Take the material below and output exactly the run of lines from the one containing "let w := unW32 wo [b0, b1, b2, b3]" down to the one containing "else if w.getLsbD 3", with both included.

*Records provided*.
+++++

-- ==== Sys2Proof/Decode.lean ====
section
/-! DEFINITION. The decoder, total on every request, and the encoder after it. The bits of a request are the spec's own
encodings: the selectors (30_encoding.md R116, R117), a frame image (20_memory.md R60, 30_encoding.md R86), a transport
frame from its first PCI byte on (30_encoding.md R96), a raw filter pair (20_memory.md R71). -/

namespace Sys2Proof

open Sys2Proof.Machine

/-- Why a request is no encoding of any row. The block has nothing to do with such a request (30_encoding.md R122). -/
inductive DecodeError where
  /-- A selector is one byte whose bits 7:4 are zero. -/
  | badSelector
  /-- An image is 16 bytes (20_memory.md R60). -/
  | badImage
  /-- A row of group ERRFRM has the error flag and at least one class bit set (42_error_decoder.md R172). -/
  | noErrorClass
  /-- A transport frame has 1 to 8 bytes, and a FirstFrame's row is told by its first two (30_encoding.md R96). -/
  | badNpdu
  /-- A raw filter pair is 8 bytes (20_memory.md R71). -/
  | badPair
  /-- The pair has none of the bits that select a row of group FLTENT (30_encoding.md R122). -/
  | noFilterRow
deriving DecidableEq, Repr

/-- A decoded instruction, or the name of what is wrong. -/
inductive Decoded where
  | ok (i : Instr)
  | rejected (why : DecodeError)
deriving DecidableEq, Repr

/-- The instruction, if there is one. -/
def Decoded.toOption : Decoded → Option Instr
  | .ok i => some i
  | .rejected _ => none

/-! ### Decoding -/

/-- The 4-bit selector of a request of group OP or REG: bits 3:0 of its one byte. -/
def selectorOf (code : Bytes) : Option (BitVec 4) :=
  match code with
  | [b] => if hiNibble b = 0 then some (loNibble b) else none
  | _ => none

/-- What an inbound unit's request carries beside its bits. -/
def rxArgsOf (a : Args) : RxArgs := ⟨a.now, a.txo, a.errno⟩

/-- Group OP (30_encoding.md R116). -/
def decodeOp (sel : BitVec 4) (a : Args) : Instr :=
  match sel.toNat with
  | 0 => .encode a.id a.extended a.remoteRequest a.payload
  | 1 => .decode a.bytes
  | 2 => .filterApply a.filters a.sysOk a.errno
  | 3 => .filterRead a.sysOk a.errno
  | 4 => .errDecode a.frame
  | 5 => .bind a.name a.res
  | 6 => .close
  | 7 => .cfgWrite a.reg a.value a.sysOk a.errno
  | 8 => .cfgRead a.reg a.sysOk a.errno
  | 9 => .rxRaw a.bytes (rxArgsOf a)
  | 10 => .send a.payload a.peer (rxArgsOf a)
  | 11 => .tick a.now a.txo
  | _ => .opReserved12to15 (sel.extractLsb' 0 2)

/-- The access of a request of group REG. -/
def accessOf (a : Args) : RegAccess :=
  if a.write then .write a.value a.sysOk a.errno else .read a.sysOk a.errno

/-- Group REG (30_encoding.md R117). -/
def decodeReg (sel : BitVec 4) (a : Args) : Instr :=
  match sel.toNat with
  | 0 => .regRxCapacity (accessOf a)
  | 1 => .regNBs (accessOf a)
  | 2 => .regNCr (accessOf a)
  | 3 => .regWftMax (accessOf a)
  | 4 => .regLocalStmin (accessOf a)
  | 5 => .regPadEn (accessOf a)
  | 6 => .regPadByte (accessOf a)
  | 7 => .regErrMask (accessOf a)
  | 8 => .regLoopback (accessOf a)
  | 9 => .regRecvOwn (accessOf a)
  | 10 => .regReserved10to11 0
  | 11 => .regReserved10to11 1
  | _ => .regReserved12to15 (sel.extractLsb' 0 2)

/-- An image taken apart: the identifier word and the rest (20_memory.md R60, R61). -/
def imageParts (wo : WordOrder) (code : Bytes) : Option (Word × ImgBody) :=
  match code with
  | b0 :: b1 :: b2 :: b3 :: len :: r5 :: r6 :: r7 :: payload =>
    if payload.length = maxData then
      let w := unW32 wo [b0, b1, b2, b3]
      some (w, ⟨w.extractLsb' 0 29, len, r5, r6, r7, payload⟩)
    else none
  | _ => none

/-- Group IMG: the frame kinds the flag bits select (30_encoding.md R89). -/
def decodeImg (w : Word) (b : ImgBody) (rx : RxArgs) : Instr :=
  if w.getLsbD 29 then .frameError (w.getLsbD 31) (w.getLsbD 30) b rx
  else
    match w.getLsbD 31, w.getLsbD 30 with
    | false, false => .frameStdData b rx
    | true, false => .frameExtData b rx
    | false, true => .frameStdRemote b rx
    | true, true => .frameExtRemote b rx

/-- Group ERRFRM: the first row in the table's order whose class bit is set (42_error_decoder.md R172). -/
def decodeErrFrm (w : Word) (b : ImgBody) (rx : RxArgs) : Decoded :=
  let e := w.getLsbD 31
  let r := w.getLsbD 30
  if !w.getLsbD 29 then .rejected .noErrorClass
  else if w.getLsbD 0 then .ok (.errClassTimeout e r b rx)
  else if w.getLsbD 1 then .ok (.errClassLostArbitration e r b rx)
  else if w.getLsbD 2 then .ok (.errClassControllerError e r b rx)
  else if w.getLsbD 3 then .ok (.errClassProtocolViolation e r b rx)
  else if w.getLsbD 4 then .ok (.errClassTransceiverStatus e r b rx)
  else if w.getLsbD 5 then .ok (.errClassNoAck e r b rx)
  else if w.getLsbD 6 then .ok (.errClassBusOff e r b rx)
  else if w.getLsbD 7 then .ok (.errClassBusError e r b rx)
  else if w.getLsbD 8 then .ok (.errClassRestarted e r b rx)
  else .rejected .noErrorClass

/-- The rows of a FlowControl frame, by its flow status (30_encoding.md R108). -/
def decodeFlowControl (c : Nat) (fs : BitVec 4) (rest : Bytes) (rx : RxArgs) : Instr :=
  match fs.toNat with
  | 0 => .npduFcCts c rest rx
  | 1 => .npduFcWait c rest rx
  | 2 => .npduFcOverflow c rest rx
  | 3 => .npduFcReserved3 c rest rx
  | _ =>
    if fs.getLsbD 3 then .npduFcReserved8toF c (fs.extractLsb' 0 3) rest rx
    else .npduFcReserved4to7 c (fs.extractLsb' 0 2) rest rx

/-- Group NPDU: the rows by the first PCI byte, and by the second for a FirstFrame (30_encoding.md R96, R102). -/
def decodeNpdu (c : Nat) (code : Bytes) (rx : RxArgs) : Decoded :=
  if maxData < code.length then .rejected .badNpdu
  else
    match code with
    | [] => .rejected .badNpdu
    | b :: rest =>
      match (hiNibble b).toNat with
      | 0 => .ok (.npduSf c (loNibble b) rest rx)
      | 1 =>
        match rest with
        | [] => .rejected .badNpdu
        | b1 :: rest1 =>
          if loNibble b ++ b1 = 0 then .ok (.npduFf32 c rest1 rx) else .ok (.npduFf12 c (loNibble b ++ b1) rest1 rx)
      | 2 => .ok (.npduCf c (loNibble b) rest rx)
      | 3 => .ok (decodeFlowControl c (loNibble b) rest rx)
      | _ =>
        if b.getLsbD 7 then .ok (.npduUnknown8toF c (b.extractLsb' 0 7) rest rx)
        else .ok (.npduUnknown4to7 c (b.extractLsb' 0 6) rest rx)

/-- Group FLTENT: the first row in the table's order whose bits are set (30_encoding.md R92, R93, R122). -/
def decodeFltEnt (wo : WordOrder) (code : Bytes) : Decoded :=
  if code.length ≠ 8 then .rejected .badPair
  else
    let p : RawFilter := ⟨unW32 wo (code.take 4), unW32 wo (code.drop 4)⟩
    if p.id.getLsbD 31 then .ok (.fltIdExtended p)
    else if p.id.getLsbD 29 then .ok (.fltIdInvert p)
    else if p.mask.getLsbD 31 && p.mask.getLsbD 30 then .ok (.fltMaskTyped p)
    else .rejected .noFilterRow

/-- The decoder: total, and it refuses by name. -/
def decode (wo : WordOrder) (r : Request) : Decoded :=
  match r.fmt with
  | .op =>
    match selectorOf r.code with
    | some sel => .ok (decodeOp sel r.args)
    | none => .rejected .badSelector
  | .reg =>
    match selectorOf r.code with
    | some sel => .ok (decodeReg sel r.args)
    | none => .rejected .badSelector
  | .img =>
    match imageParts wo r.code with
    | some (w, b) => .ok (decodeImg w b (rxArgsOf r.args))
    | none => .rejected .badImage
  | .errfrm =>
    match imageParts wo r.code with
    | some (w, b) => decodeErrFrm w b (rxArgsOf r.args)
    | none => .rejected .badImage
  | .npdu => decodeNpdu r.args.channel r.code (rxArgsOf r.args)
  | .fltent => decodeFltEnt wo r.code

/-! ### Encoding -/

/-- The identifier word from its flag bits and bits 28:0 (30_encoding.md R86). -/
def wordWithFlags (eff rtr err : Bool) (lo : BitVec 29) : Word :=
  BitVec.ofBool eff ++ BitVec.ofBool rtr ++ BitVec.ofBool err ++ lo

/-- The 16 bytes of an image (20_memory.md R60). -/
def imageBytes (wo : WordOrder) (eff rtr err : Bool) (b : ImgBody) : Bytes :=
  w32 wo (wordWithFlags eff rtr err b.word) ++ [b.len, b.rsv5, b.rsv6, b.rsv7] ++ b.payload

/-- A request of group OP. -/
def opRequest (sel : BitVec 4) (a : Args) : Request := ⟨.op, [pciByte 0 sel], a⟩

/-- A request of group REG. -/
def regRequest (sel : BitVec 4) (acc : RegAccess) : Request :=
  match acc with
  | .read sysOk errno => ⟨.reg, [pciByte 0 sel], { write := false, sysOk, errno }⟩
  | .write value sysOk errno => ⟨.reg, [pciByte 0 sel], { write := true, value, sysOk, errno }⟩

/-- A request of group IMG. -/
def imgRequest (wo : WordOrder) (eff rtr err : Bool) (b : ImgBody) (rx : RxArgs) : Request :=
  ⟨.img, imageBytes wo eff rtr err b, { now := rx.now, txo := rx.txo, errno := rx.errno }⟩

/-- A request of group ERRFRM. -/
def errRequest (wo : WordOrder) (eff rtr : Bool) (b : ImgBody) (rx : RxArgs) : Request :=
  ⟨.errfrm, imageBytes wo eff rtr true b, { now := rx.now, txo := rx.txo, errno := rx.errno }⟩

/-- A request of group NPDU. -/
def npduRequest (c : Nat) (code : Bytes) (rx : RxArgs) : Request :=
  ⟨.npdu, code, { channel := c, now := rx.now, txo := rx.txo, errno := rx.errno }⟩

/-- A request of group FLTENT (20_memory.md R71). -/
def fltRequest (wo : WordOrder) (p : RawFilter) : Request := ⟨.fltent, w32 wo p.id ++ w32 wo p.mask, {}⟩

/-- The encoder: the request that a well-formed instruction is the decoding of. -/
def encode (wo : WordOrder) (i : Instr) : Request :=
  match i with
  | .encode id extended remoteRequest payload => opRequest 0 { id, extended, remoteRequest, payload }
  | .decode bytes => opRequest 1 { bytes }
  | .filterApply filters sysOk errno => opRequest 2 { filters, sysOk, errno }
  | .filterRead sysOk errno => opRequest 3 { sysOk, errno }
  | .errDecode frame => opRequest 4 { frame }
  | .bind name res => opRequest 5 { name, res }
  | .close => opRequest 6 {}
  | .cfgWrite reg value sysOk errno => opRequest 7 { reg, value, sysOk, errno }
  | .cfgRead reg sysOk errno => opRequest 8 { reg, sysOk, errno }
  | .rxRaw bytes rx => opRequest 9 { bytes, now := rx.now, txo := rx.txo, errno := rx.errno }
  | .send payload peer rx => opRequest 10 { payload, peer, now := rx.now, txo := rx.txo, errno := rx.errno }
  | .tick now txo => opRequest 11 { now, txo }
  | .opReserved12to15 low => opRequest (3#2 ++ low) {}
  | .regRxCapacity acc => regRequest 0 acc
  | .regNBs acc => regRequest 1 acc
  | .regNCr acc => regRequest 2 acc
  | .regWftMax acc => regRequest 3 acc
  | .regLocalStmin acc => regRequest 4 acc
  | .regPadEn acc => regRequest 5 acc
  | .regPadByte acc => regRequest 6 acc
  | .regErrMask acc => regRequest 7 acc
  | .regLoopback acc => regRequest 8 acc
  | .regRecvOwn acc => regRequest 9 acc
  | .regReserved10to11 low => ⟨.reg, [pciByte 0 (5#3 ++ low)], {}⟩
  | .regReserved12to15 low => ⟨.reg, [pciByte 0 (3#2 ++ low)], {}⟩
  | .frameStdData b rx => imgRequest wo false false false b rx
  | .frameExtData b rx => imgRequest wo true false false b rx
  | .frameStdRemote b rx => imgRequest wo false true false b rx
  | .frameExtRemote b rx => imgRequest wo true true false b rx
  | .frameError eff rtr b rx => imgRequest wo eff rtr true b rx
  | .errClassTimeout eff rtr b rx => errRequest wo eff rtr b rx
  | .errClassLostArbitration eff rtr b rx => errRequest wo eff rtr b rx
  | .errClassControllerError eff rtr b rx => errRequest wo eff rtr b rx
  | .errClassProtocolViolation eff rtr b rx => errRequest wo eff rtr b rx
  | .errClassTransceiverStatus eff rtr b rx => errRequest wo eff rtr b rx
  | .errClassNoAck eff rtr b rx => errRequest wo eff rtr b rx
  | .errClassBusOff eff rtr b rx => errRequest wo eff rtr b rx
  | .errClassBusError eff rtr b rx => errRequest wo eff rtr b rx
  | .errClassRestarted eff rtr b rx => errRequest wo eff rtr b rx
  | .npduSf c dl rest rx => npduRequest c (pciByte 0 dl :: rest) rx
  | .npduFf32 c rest rx => npduRequest c (0x10 :: 0x00 :: rest) rx
  | .npduFf12 c len rest rx => npduRequest c (pciByte 1 (len.extractLsb' 8 4) :: len.extractLsb' 0 8 :: rest) rx
  | .npduCf c sn rest rx => npduRequest c (pciByte 2 sn :: rest) rx
  | .npduFcCts c rest rx => npduRequest c (0x30 :: rest) rx
  | .npduFcWait c rest rx => npduRequest c (0x31 :: rest) rx
  | .npduFcOverflow c rest rx => npduRequest c (0x32 :: rest) rx
  | .npduFcReserved3 c rest rx => npduRequest c (0x33 :: rest) rx
  | .npduFcReserved4to7 c low rest rx => npduRequest c (pciByte 3 (1#2 ++ low) :: rest) rx
  | .npduFcReserved8toF c low rest rx => npduRequest c (pciByte 3 (1#1 ++ low) :: rest) rx
  | .npduUnknown4to7 c low rest rx => npduRequest c ((1#2 ++ low) :: rest) rx
  | .npduUnknown8toF c low rest rx => npduRequest c ((1#1 ++ low) :: rest) rx
  | .fltIdExtended p => fltRequest wo p
  | .fltIdInvert p => fltRequest wo p
  | .fltMaskTyped p => fltRequest wo p

/-! ### The words of the opcode table -/

/-- The request whose bits are the table's word `w`, every argument zero or empty. The table's word does not say its
group, and the groups share words: up to 8 bits a word below 16 is an operation selector and any other a first PCI byte,
16 bits are the first two PCI bytes, 32 bits an identifier word (log entry 7). -/
def requestOfWord (wo : WordOrder) (nbits w : Nat) : Request :=
  if nbits ≤ 8 then
    if w < 16 then ⟨.op, [BitVec.ofNat 8 w], {}⟩ else ⟨.npdu, BitVec.ofNat 8 w :: zeros 7, {}⟩
  else if nbits ≤ 16 then ⟨.npdu, BitVec.ofNat 8 (w / 256) :: BitVec.ofNat 8 w :: zeros 6, {}⟩
  else if nbits ≤ 32 then
    let word := BitVec.ofNat 32 w
    let fmt := if word.getLsbD 29 && decide (word.extractLsb' 0 9 ≠ 0) then Format.errfrm else Format.img
    ⟨fmt, w32 wo word ++ zeros 12, {}⟩
  else ⟨.op, [], {}⟩

/-- The instruction the decoder reads from a word of spec/opcode_table.json. -/
def decodeTableWord (nbits w : Nat) : Option Instr :=
  (decode .little (requestOfWord .little nbits w)).toOption

end Sys2Proof
end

+++++

*Answer*.
      let w := unW32 wo [b0, b1, b2, b3]
      some (w, ⟨w.extractLsb' 0 29, len, r5, r6, r7, payload⟩)
    else none
  | _ => none

/-- Group IMG: the frame kinds the flag bits select (30_encoding.md R89). -/
def decodeImg (w : Word) (b : ImgBody) (rx : RxArgs) : Instr :=
  if w.getLsbD 29 then .frameError (w.getLsbD 31) (w.getLsbD 30) b rx
  else
    match w.getLsbD 31, w.getLsbD 30 with
    | false, false => .frameStdData b rx
    | true, false => .frameExtData b rx
    | false, true => .frameStdRemote b rx
    | true, true => .frameExtRemote b rx

/-- Group ERRFRM: the first row in the table's order whose class bit is set (42_error_decoder.md R172). -/
def decodeErrFrm (w : Word) (b : ImgBody) (rx : RxArgs) : Decoded :=
  let e := w.getLsbD 31
  let r := w.getLsbD 30
  if !w.getLsbD 29 then .rejected .noErrorClass
  else if w.getLsbD 0 then .ok (.errClassTimeout e r b rx)
  else if w.getLsbD 1 then .ok (.errClassLostArbitration e r b rx)
  else if w.getLsbD 2 then .ok (.errClassControllerError e r b rx)
  else if w.getLsbD 3 then .ok (.errClassProtocolViolation e r b rx)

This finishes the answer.